Lines of the data that contain the word "held" are the ones to copy.

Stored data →
#####

-- ==== Sys2Proof/Proofs/MeltSteps.lean ====
section
/-! SUPPORT. The melt step as a command (R123 to R137). -/

namespace Sys2Proof.Machine

/-! ### The records after a melt step, as the rules state them (R123, R132, R143) -/

theorem followDuty_eq (duty count : Nat) (o : HeaterOutput) : followDuty duty count o
    = { o with on := o.on && decide (0 < duty) && decide (count - o.windowStart < 10 * duty) } := by
  rw [followDuty, onTime, Nat.mul_comm]

/-- The blocks after the melt step of a zone, but for the snow readings of its dish. -/
def Blocks.stepWritten (z : ZoneId) (b : Blocks) : Blocks :=
  { (b.modZone z (Zone.meltStepped (demandAt z b) (b.clock.count + 1000) (stepAt z b))).modHeater z (fun o =>
      if (b.zone z).keepsOutput (stepAt z b) then o else { o with
        on := o.on && decide (0 < (stepAt z b).2.1)
          && decide (b.clock.count - o.windowStart < 10 * (stepAt z b).2.1) }) with
    meltReadings := b.meltReadings.set z (b.settings.meltReading (zoneClass z)) }

theorem stepWritten_read {z : ZoneId} {b : Blocks} {r : Vector SnowReading 12} (h : readMelt z b
    = { b with meltReadings := b.meltReadings.set z (b.settings.meltReading (zoneClass z)), snowReadings := r }) :
    b.zoneStepped z = { b.stepWritten z with snowReadings := r } := by
  rw [Blocks.zoneStepped, h]
  simp only [followDuty_eq]
  rfl

theorem zoneStepped_other {z : ZoneId} (h : zoneClass z ≠ .surface) (b : Blocks) :
    b.zoneStepped z = b.stepWritten z :=
  stepWritten_read (readMelt_other h b)

theorem zoneStepped_surface {z : ZoneId} (h : zoneClass z = .surface) (b : Blocks) : b.zoneStepped z
    = { b.stepWritten z with snowReadings := b.snowReadings.set (zoneDish z) b.settings.snowReading } :=
  stepWritten_read (readMelt_surface h b)

/-- The blocks after the melt step of a SURFACE zone that gives its dish this score, but for a shed tilt (R133 to R136).
-/
def Blocks.meltScored (z : ZoneId) (score : Nat) (b : Blocks) : Blocks :=
  { ((b.stepWritten z).modDish (zoneDish z) (Dish.scored (snowRead z b) score)).modShed (zoneDish z)
      (Shed.scored (snowRead z b) b.settings.shedClear score) with
    snowReadings := b.snowReadings.set (zoneDish z) b.settings.snowReading }

theorem meltScored_eq {z : ZoneId} (h : zoneClass z = .surface) (score : Nat) (b : Blocks) :
    b.meltScored z score = (b.zoneStepped z).scored (zoneDish z) score := by
  have snow : (b.zoneStepped z).snowReading (zoneDish z) = snowRead z b := readMelt_snowReading z b
  rw [Blocks.scored, snow, zoneStepped_surface h]
  rfl

/-- A melt step of a SURFACE zone whose rated power and REQUEST stay, up to the shed tilt (R123). -/
theorem meltStep_surface {z : ZoneId} {a b : Blocks} {score : Nat} (h : zoneClass z = .surface)
    (hb : a.runTo (a.zone z).stepDue = b) (hr : (b.zone z).rated = b.settings.ratedPower (zoneClass z))
    (hq : (b.zone z).request = requestAt z b) (hp : (b.shed (zoneDish z)).phase ≠ .claiming) (ho : b.out = [])
    (hs : nextScore b.settings (b.dish (zoneDish z)).score (stepAt z b).2.1 (airTemperature b) (precipitation b)
      = score) : meltStep z a = beginShed (zoneDish z) { b.meltScored z score with
        out := sideEntries b.clock (zoneDish z) (snowRead z b) score (b.shed (zoneDish z)) } := by
  have snow : (b.zoneStepped z).snowReading (zoneDish z) = snowRead z b := readMelt_snowReading z b
  have stepped := zoneStepped_surface h b
  have next : scoreAt (zoneDish z) (stepAt z b).2.1 (b.zoneStepped z) = score := by
    rw [← hs, stepped]
    rfl
  have shed : (b.zoneStepped z).shed (zoneDish z) = b.shed (zoneDish z) := by
    rw [stepped]
    rfl
  have out : (b.zoneStepped z).out = [] := by
    rw [stepped]
    exact ho
  have clock : (b.zoneStepped z).clock = b.clock := by
    rw [stepped]
    rfl
  rw [meltStep_eq hb hr hq, if_pos h, surfaceStep_eq (by rw [shed]; exact hp), next, snow, shed, out, clock,
    meltScored_eq h, List.nil_append]

theorem meltScored_snowReading {z : ZoneId} (h : zoneClass z = .surface) (score : Nat) (b : Blocks) :
    (b.meltScored z score).snowReading (zoneDish z) = snowRead z b := by
  rw [snowRead, if_pos h]
  simp [Blocks.meltScored, Blocks.snowReading]

/-! ### The conditions of a tilt (R137) -/

theorem reasonsEmpty_eq (x : Dish) : x.reasonsEmpty = (x.reasons == ⟨false, false⟩) := by
  unfold Dish.reasonsEmpty
  obtain ⟨w, m⟩ := x.reasons
  cases w <;> cases m <;> rfl

/-- The conditions of R137 on the dish, in the order of the statement. -/
def tiltsAt (z : ZoneId) (score : Nat) (b : Blocks) : Bool :=
  let y := b.dish (zoneDish z)
  (snowRead z b).autoShed && ((b.shed (zoneDish z)).armed || decide (score < b.settings.shedClear))
    && (b.shed (zoneDish z)).phase == .none && decide ((snowRead z b).shedThreshold ≤ score) && y.task == .none
    && y.formation == none && !y.lock.motionLocked && !y.lock.stopPending
    && (y.drive == .braked || y.drive == .holding) && y.reasons == ⟨false, false⟩ && b.wind.state == .calm

theorem mayTilt_meltScored {z : ZoneId} (h : zoneClass z = .surface) (score : Nat) (b : Blocks) (outs : List Output) :
    mayTilt { b.meltScored z score with out := outs } (zoneDish z) = tiltsAt z score b := by
  generalize hc : ({ b.meltScored z score with out := outs } : Blocks) = c
  have dish : c.dish (zoneDish z) = (b.dish (zoneDish z)).scored (snowRead z b) score :=
    hc ▸ Blocks.modDish_dish_self (b.stepWritten z) (zoneDish z) _
  have shed : c.shed (zoneDish z) = (b.shed (zoneDish z)).scored (snowRead z b) b.settings.shedClear score :=
    hc ▸ Blocks.modShed_shed_self ((b.stepWritten z).modDish (zoneDish z) _) (zoneDish z) _
  have snow : c.snowReading (zoneDish z) = snowRead z b := hc ▸ meltScored_snowReading h score b
  have wind : c.wind.state = b.wind.state := hc ▸ rfl
  have free : (b.dish (zoneDish z)).formation.isNone = ((b.dish (zoneDish z)).formation == none) := by
    cases (b.dish (zoneDish z)).formation <;> rfl
  unfold mayTilt shedAllowed laden tiltsAt
  dsimp only
  rw [dish, shed, snow, wind, reasonsEmpty_eq]
  dsimp only [Dish.scored, Shed.scored]
  rw [free]
  ac_rfl

/-! ### The command (R123) -/

/-- A change of the records of a dish touches its page and that of its SURFACE zone. -/
theorem untouched_meltScored {pg : Page} {z : ZoneId} (h : zoneClass z = .surface)
    (hp : pg ∉ [Page.zone z, .dish (zoneDish z)]) (score : Nat) (b : Blocks) :
    Untouched pg b (b.meltScored z score) := by
  simp only [List.mem_cons, List.not_mem_nil, or_false, not_or] at hp
  obtain ⟨zone, dish⟩ := hp
  have surface : zoneOf (zoneDish z) .surface = z := (zoneOf_eq_iff _ _ _).mpr ⟨rfl, h.symm⟩
  have scored : ∀ c : Blocks, Untouched pg c
      (c.modDish (zoneDish z) (Dish.scored (c.snowReading (zoneDish z)) score)) := by
    intro c x y
    rw [← pageTouched_self pg ⟨c, x⟩]
    cases pg
    case dish e =>
      have he : e ≠ zoneDish z := fun e' => dish (e' ▸ rfl)
      simp [pageTouched, he]
    case zone y =>
      by_cases hy : zoneClass y = .surface
      · have hd : zoneDish y ≠ zoneDish z := fun e => by
          have : y = z := by rw [← (zoneOf_eq_iff (zoneDish z) .surface y).mpr ⟨e.symm, hy.symm⟩, surface]
          exact zone (this ▸ rfl)
        simp [pageTouched, hd]
      · simp [pageTouched, hy]
    all_goals rfl
  rw [meltScored_eq h]
  exact ((untouched_zoneStepped zone b).trans (scored _)).trans (untouched_modShed (by rwa [surface]) _ _)

theorem meltScored_phase {z : ZoneId} (h : zoneClass z = .surface) (score : Nat) (b : Blocks) (e : DishId) :
    ((b.meltScored z score).shed e).phase = (b.shed e).phase := by
  rw [meltScored_eq h, scored_phase, zoneStepped_surface h]
  rfl

theorem markedPages_sideEntries (c : Clock) (d : DishId) (r : SnowReading) (score : Nat) (x : Shed) :
    markedPages (sideEntries c d r score x) = [] := by
  unfold sideEntries sideEntry
  split_ifs <;> rfl

/-- The claim of a tilt, for the elevation drive alone (R137). -/
def shedClaim (d : DishId) (b : Blocks) : Claim :=
  ⟨d, .mc, .shed, false, true, b.settings.elPeak, b.settings.azPeak, b.settings.elPeak, b.fa.sequence⟩

theorem makeClaim_shed (d : DishId) (b : Blocks) : makeClaim b d .mc .shed false true = shedClaim d b := by
  simp [makeClaim, shedClaim]

/-- The blocks once the tilt of a dish claims its power (R137). -/
def Blocks.tiltClaimed (d : DishId) (b : Blocks) : Blocks :=
  (b.modShed d (fun r => { r with phase := .claiming })).modFa (Arbiter.claimed (shedClaim d b))

theorem settle_tiltClaimed {b : Blocks} {d : DishId} (old : Blocks) (hi : b.inbox = []) (hs : b.wind.standing = [])
    (hw : b.wind.state ≠ .stowing) (hp : ∀ e, (b.shed e).phase ≠ .claiming) (ht : mayTilt b d = true) :
    settle old (b.tiltClaimed d) = b.tiltClaimed d := by
  refine settle_claiming old hi hs hw fun e he => ?_
  by_cases hed : e = d
  · subst hed
    simp only [mayTilt, Bool.and_eq_true] at ht
    exact ht.1.1.1
  · have phase : ((b.tiltClaimed d).shed e).phase = (b.shed e).phase :=
      congrArg Shed.phase (b.modShed_shed_of_ne hed (fun r => { r with phase := .claiming }))
    exact absurd (phase ▸ he) (hp e)

theorem meltScored_heatQuiet {z : ZoneId} {b : Blocks} (h : b.HeatQuiet) (score : Nat) (outs : List Output) :
    ({ b.meltScored z score with out := outs } : Blocks).HeatQuiet := by
  obtain ⟨zones, force, held⟩ := h
  refine ⟨fun e => ?_, force, held⟩
  have zone : (b.meltScored z score).zone e = if e = z then
      (b.zone z).meltStepped (demandAt z b) (b.clock.count + 1000) (stepAt z b) else b.zone e :=
    b.modZone_zone z e _
  show ((b.meltScored z score).zone e).request = 0 ∧ ((b.meltScored z score).zone e).grant = 0
  rw [zone]
  split
  · exact zones z
  · exact zones e

section
variable {z : ZoneId} {s : State} {b : Blocks} {score : Nat} {outs : List Output}

/-- A melt step of a SURFACE zone that no tilt follows. -/
theorem meltStep_untilted (hq : s.part.blocks.Quiet) (hb : s.part.blocks.runTo (s.part.blocks.zone z).stepDue = b)
    (surface : zoneClass z = .surface)
    (houts : outs = sideEntries b.clock (zoneDish z) (snowRead z b) score (b.shed (zoneDish z)))
    (begun : meltStep z s.part.blocks = beginShed (zoneDish z) { b.meltScored z score with out := outs })
    (idle : tiltsAt z score b = false) :
    Leaves (exec (.meltStep z) s) s (b.meltScored z score) s.part.xm outs [.zone z, .dish (zoneDish z), .common] := by
  subst hb
  obtain ⟨inbox, out, standing, calm, unclaimed⟩ := hq
  have still : Still none ((s.part.blocks.runTo (s.part.blocks.zone z).stepDue).meltScored z score) :=
    ⟨standing, fun stowing => absurd stowing calm, fun e => by
      rw [meltScored_phase surface]
      exact unclaimed e⟩
  refine actBlocks_leaves_untouched ?_ out ?_ (fun pg hp => ?_) (.inl (by simp))
  · rw [begun, beginShed_idle ((mayTilt_meltScored surface _ _ _).trans idle)]
    exact settle_outs _ still inbox outs
  · rw [houts, markedPages_sideEntries]
    simp
  · refine (untouched_runTo pg _ _).trans (untouched_meltScored surface ?_ score _)
    simp only [List.mem_cons, List.not_mem_nil, or_false, not_or] at hp ⊢
    exact ⟨hp.1, hp.2.1⟩

/-- A melt step of a SURFACE zone that a tilt follows, for which no power is left (R137). -/
theorem meltStep_tilts {p : PlanResult} (hq : s.part.blocks.Quiet)
    (hb : s.part.blocks.runTo (s.part.blocks.zone z).stepDue = b) (surface : zoneClass z = .surface)
    (houts : outs = sideEntries b.clock (zoneDish z) (snowRead z b) score (b.shed (zoneDish z)))
    (begun : meltStep z s.part.blocks = beginShed (zoneDish z) { b.meltScored z score with out := outs })
    (tilt : tiltsAt z score b = true) (hplan : shedPlan { b.meltScored z score with out := outs } (zoneDish z) = .ok p)
    (hmoves : p.el.moves = true) (hqueue : b.fa.queue = []) (hheat : b.HeatQuiet)
    (hgrant : b.fa.grants[zoneDish z] = none) (hroom : remainder b.fa = 0) (hel : 0 < b.settings.elPeak) :
    Leaves (exec (.meltStep z) s) s ((b.meltScored z score).tiltClaimed (zoneDish z)) s.part.xm
      (outs ++ [.page .power]) [.zone z, .dish (zoneDish z), .power, .common] := by
  subst hb
  obtain ⟨inbox, out, standing, calm, unclaimed⟩ := hq
  generalize hc : (s.part.blocks.runTo (s.part.blocks.zone z).stepDue).meltScored z score = scored at *
  have allowed := mayTilt_meltScored surface score (s.part.blocks.runTo (s.part.blocks.zone z).stepDue) outs
  rw [hc, tilt] at allowed
  have heat : ({ scored with out := outs } : Blocks).HeatQuiet := hc ▸ meltScored_heatQuiet hheat score outs
  have phases : ∀ e, (scored.shed e).phase ≠ .claiming := fun e => by
    rw [← hc, meltScored_phase surface]
    exact unclaimed e
  have acted : meltStep z s.part.blocks
      = ({ scored with out := outs ++ [.page .power] } : Blocks).tiltClaimed (zoneDish z) := by
    rw [begun, beginShed_claims allowed hplan hmoves heat (hc ▸ hqueue) (hc ▸ hgrant) (hc ▸ hroom) (hc ▸ hel),
      makeClaim_shed]
    rfl
  refine actBlocks_leaves_untouched (b := scored.tiltClaimed (zoneDish z)) ?_ (hc ▸ out) ?_ (fun pg hp => ?_)
    (.inl (by simp))
  · rw [acted]
    exact settle_tiltClaimed _ (hc ▸ inbox) (hc ▸ standing) (hc ▸ calm) phases allowed
  · rw [markedPages_append, houts, markedPages_sideEntries]
    simp [markedPages]
  · simp only [List.mem_cons, List.not_mem_nil, or_false, not_or] at hp
    obtain ⟨notZone, notDish, -⟩ := hp
    have surfaceZone : zoneOf (zoneDish z) .surface = z := (zoneOf_eq_iff _ _ _).mpr ⟨rfl, surface.symm⟩
    have scores : Untouched pg s.part.blocks scored := hc ▸ (untouched_runTo pg _ _).trans
      (untouched_meltScored surface (by simp [notZone, notDish]) score _)
    exact (scores.trans (untouched_modShed (by rwa [surfaceZone]) _ _)).trans (untouched_modFa pg rfl)

end

/-- Settles O44: the zone takes its step, a SURFACE zone gives its dish a score, and a tilt claims its power. -/
theorem aMeltStepFollowsItsTarget : Obligations.AMeltStepFollowsItsTarget := by
  intro z s b x d st snow demand target next same request stepped hq hr hrequest
  have ⟨inbox, out, _, _, unclaimed⟩ := hq
  refine ⟨fun other => ?_, fun surface => ?_⟩
  · have acted : meltStep z s.part.blocks = stepped := by
      rw [meltStep_eq rfl hr hrequest, if_neg other, zoneStepped_other other]
      rfl
    refine actBlocks_silent acted ((hq.still none).of_records rfl rfl fun _ => rfl) inbox out rfl rfl fun pg hp => ?_
    rw [← acted, meltStep_eq rfl hr hrequest, if_neg other]
    exact (untouched_runTo pg _ _).trans (untouched_zoneStepped (by simpa using hp) _)
  · intro temperature score side derate armed scored outs y tilts
    have scores : nextScore b.settings (b.dish d).score next.2.1 (airTemperature b) (precipitation b) = score :=
      nextScore_eq _ _ _ _ _
    clear_value score
    have begun := meltStep_surface surface rfl hr hrequest (unclaimed d) out scores
    refine ⟨fun idle => meltStep_untilted hq rfl surface rfl begun idle,
      fun p tilt hplan hmoves hqueue hheat hgrant hroom hel => ?_⟩
    have planned : shedPlan { b.meltScored z score with out := outs } d = .ok p := by
      have reading : ({ b.meltScored z score with out := outs } : Blocks).snowReading d = snow :=
        meltScored_snowReading surface score b
      rw [shedPlan, reading]
      exact hplan
    exact meltStep_tilts hq rfl surface rfl begun tilt planned hmoves hqueue hheat hgrant hroom hel

end Sys2Proof.Machine
end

#####

Result of the task →
  obtain ⟨zones, force, held⟩ := h
  refine ⟨fun e => ?_, force, held⟩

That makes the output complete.